Two weeks ago, Martin said he could sense during practice that he might be back. That the knee injury might, at long last, be behind him.

After it came together in downtown Kansas City, the aftermath presents an interesting dynamic for the bigger tournament that awaits in the coming week.

Was that a one-off?

Or did we just watch a player rediscover his game — and his burst — at the right time?

Because it sure looked like the latter. If you had parachuted into the T-Mobile Center to watch KU for the first time Saturday, you would’ve pegged Martin as this team’s Alpha, as its personality, its pulse.

On Saturday, Self had little choice but to ride with Martin in the first half after starting point guard Dajuan Harris picked up his second foul. Martin played because he had to.

One half later, he played because of preference, Harris relegated to a spectator on the bench.

And you know what? The Jayhawks were better.

Better than they have been lately.

Better than it appeared they were capable of being. A day ago, KU had the makings of a team that should advance to the second weekend of the tournament and could advance to the Final Four.

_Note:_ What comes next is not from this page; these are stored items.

theorem kept_dmaHostError (h_regs : ¬ K .regs) (h_mem : ¬ K .mem) (h_free : ¬ K .free) (h_out : ¬ K .out)
    (h_host : ¬ K .host) (h_err : ¬ K .err) (h_stn : ¬ K .stn) (h_nvm : ¬ K .nvm) (h_staySeq : ¬ K .staySeq)
    (h_dram : ¬ K .dram) (h_mot : ¬ K .mot) (h_net : ¬ K .net) (h_dma : ¬ K .dma) (x0 : Nat) (x1 : List
    Sys2Proof.Byte) (h : Kept K a s) :
    Kept K a (dmaHostError x0 x1 s) := by
  unfold dmaHostError
  with_reducible repeat' first
    | (assumption) | (intro) | (apply kept_dmaFail) | (apply kept_hostReadAer) | (apply kept_dmaMove)
    | (apply kept_fetchFail) | (apply kept_State_emit) | (apply kept_foldl) | (apply kept_foldl_snd)
    | (apply kept_foldl_fst) | (apply kept_ite) | (dsimp only) | (split)

theorem kept_dmaLinkReset (h_regs : ¬ K .regs) (h_mem : ¬ K .mem) (h_free : ¬ K .free) (h_out : ¬ K .out)
    (h_host : ¬ K .host) (h_err : ¬ K .err) (h_stn : ¬ K .stn) (h_nvm : ¬ K .nvm) (h_staySeq : ¬ K .staySeq)
    (h_dram : ¬ K .dram) (h_mot : ¬ K .mot) (h_net : ¬ K .net) (h_dma : ¬ K .dma)  (h : Kept K a s) :
    Kept K a (dmaLinkReset s) := by
  unfold dmaLinkReset
  with_reducible repeat' first
    | (assumption) | (intro) | (apply kept_overN) | (apply kept_dmaAbort) | (apply kept_foldl)
    | (apply kept_foldl_snd) | (apply kept_foldl_fst) | (apply kept_ite) | (dsimp only) | (split)

theorem kept_dmaTimer (h_regs : ¬ K .regs) (h_dma : ¬ K .dma) (x0 : Nat) (h : Kept K a s) :
    Kept K a (dmaTimer x0 s) := by
  unfold dmaTimer
  with_reducible repeat' first
    | (assumption) | (intro) | (apply kept_dmaSource) | (apply kept_foldl) | (apply kept_foldl_snd)
    | (apply kept_foldl_fst) | (apply kept_ite) | (dsimp only) | (split)
    | (refine kept_mk ?_ (r_dma := (absurd · h_dma)))

theorem kept_unread (h_dram : ¬ K .dram) (x0 : Nat) (x1 : Nat) (x2 : Bool) (h : Kept K a s) :
    Kept K a (unread x0 x1 x2 s) := by
  unfold unread
  with_reducible repeat' first
    | (assumption) | (intro) | (apply kept_modDdr) | (apply kept_spoilBurst) | (apply kept_foldl)
    | (apply kept_foldl_snd) | (apply kept_foldl_fst) | (apply kept_ite) | (dsimp only) | (split)

theorem kept_lastBurst (h_regs : ¬ K .regs) (h_out : ¬ K .out) (h_host : ¬ K .host) (h_err : ¬ K .err)
    (h_nvm : ¬ K .nvm) (h_staySeq : ¬ K .staySeq) (h_dram : ¬ K .dram) (h_net : ¬ K .net) (x0 : Nat) (x1 : Nat)
    (h : Kept K a s) :
    Kept K a (lastBurst x0 x1 s) := by
  unfold lastBurst
  with_reducible repeat' first
    | (assumption) | (intro) | (apply kept_burstMet) | (apply kept_foldl) | (apply kept_foldl_snd)
    | (apply kept_foldl_fst) | (apply kept_ite) | (dsimp only) | (split)

theorem kept_dramRead (h_regs : ¬ K .regs) (h_free : ¬ K .free) (h_out : ¬ K .out) (h_host : ¬ K .host)
    (h_err : ¬ K .err) (h_nvm : ¬ K .nvm) (h_staySeq : ¬ K .staySeq) (h_dram : ¬ K .dram) (h_net : ¬ K .net) (x0 :
    Nat) (x1 : Nat) (x2 : Nat) (x3 : Bool) (h : Kept K a s) :
    Kept K a (dramRead x0 x1 x2 x3 s) := by
  unfold dramRead
  with_reducible repeat' first
    | (assumption) | (intro) | (apply kept_unread) | (apply kept_State_emit) | (apply kept_wake)
    | (apply kept_burstCheck) | (apply kept_rowSelect) | (apply kept_lastBurst) | (apply kept_readData)
    | (apply kept_foldl) | (apply kept_foldl_snd) | (apply kept_foldl_fst) | (apply kept_ite) | (dsimp only)
    | (split)

theorem kept_refreshAll (h_out : ¬ K .out) (x0 : Nat) (h : Kept K a s) :
    Kept K a (refreshAll x0 s) := by
  unfold refreshAll
  with_reducible repeat' first
    | (assumption) | (intro) | (apply kept_overN) | (apply kept_State_emit) | (apply kept_foldl)
    | (apply kept_foldl_snd) | (apply kept_foldl_fst) | (apply kept_ite) | (dsimp only) | (split)

theorem kept_serveRow (h_regs : ¬ K .regs) (h_out : ¬ K .out) (h_dram : ¬ K .dram) (x0 : Nat) (x1 : Nat) (x2 : Nat)
    (h : Kept K a s) :
    Kept K a (serveRow x0 x1 x2 s) := by
  unfold serveRow
  with_reducible repeat' first
    | (assumption) | (intro) | (apply kept_State_emit) | (apply kept_modDdr) | (apply kept_State_inc)
    | (apply kept_foldl) | (apply kept_foldl_snd) | (apply kept_foldl_fst) | (apply kept_ite) | (dsimp only)
    | (split)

Up the ante now. KU just beat one of the nation’s 15 best basketball teams despite making five of 22 three-pointers. They’ve not shot it worse in a win all season.

This wasn’t supposed to be part of their equation because Martin hasn’t been part of their equation. Not really, anyway. He is indeed the difference-maker they envisioned when he signed on last summer.

We’ve been waiting.

It’s more than his scoring, too. A bounce pass to Jalen Wilson in traffic might have been his best play. It led to a layup. He stole two possessions from Texas Tech in the second half — one when he stepped in front of the inbound and another when he put his face in the mix to obtain a loose ball near halfcourt.

“He brings a different element to our team,” teammate Christian Braun said.

When he’s out there. It’s important to note that just two days earlier, Self left Martin on his bench for most of the second half because he “wasn’t as engaged.”

Can’t happen now.

This journey can still have the same conclusion that Self, Martin and the Jayhawks always planned, even if took a detour along the way.

In the closing seconds Saturday, as KU dribbled out the clock, Braun sought out Martin. The two high-fived, the initial celebrations of a championship before a stage was wheeled onto the floor. Then Braun offered a few words.

“That,” Braun would later recall saying to Martin, “is what you came here for.”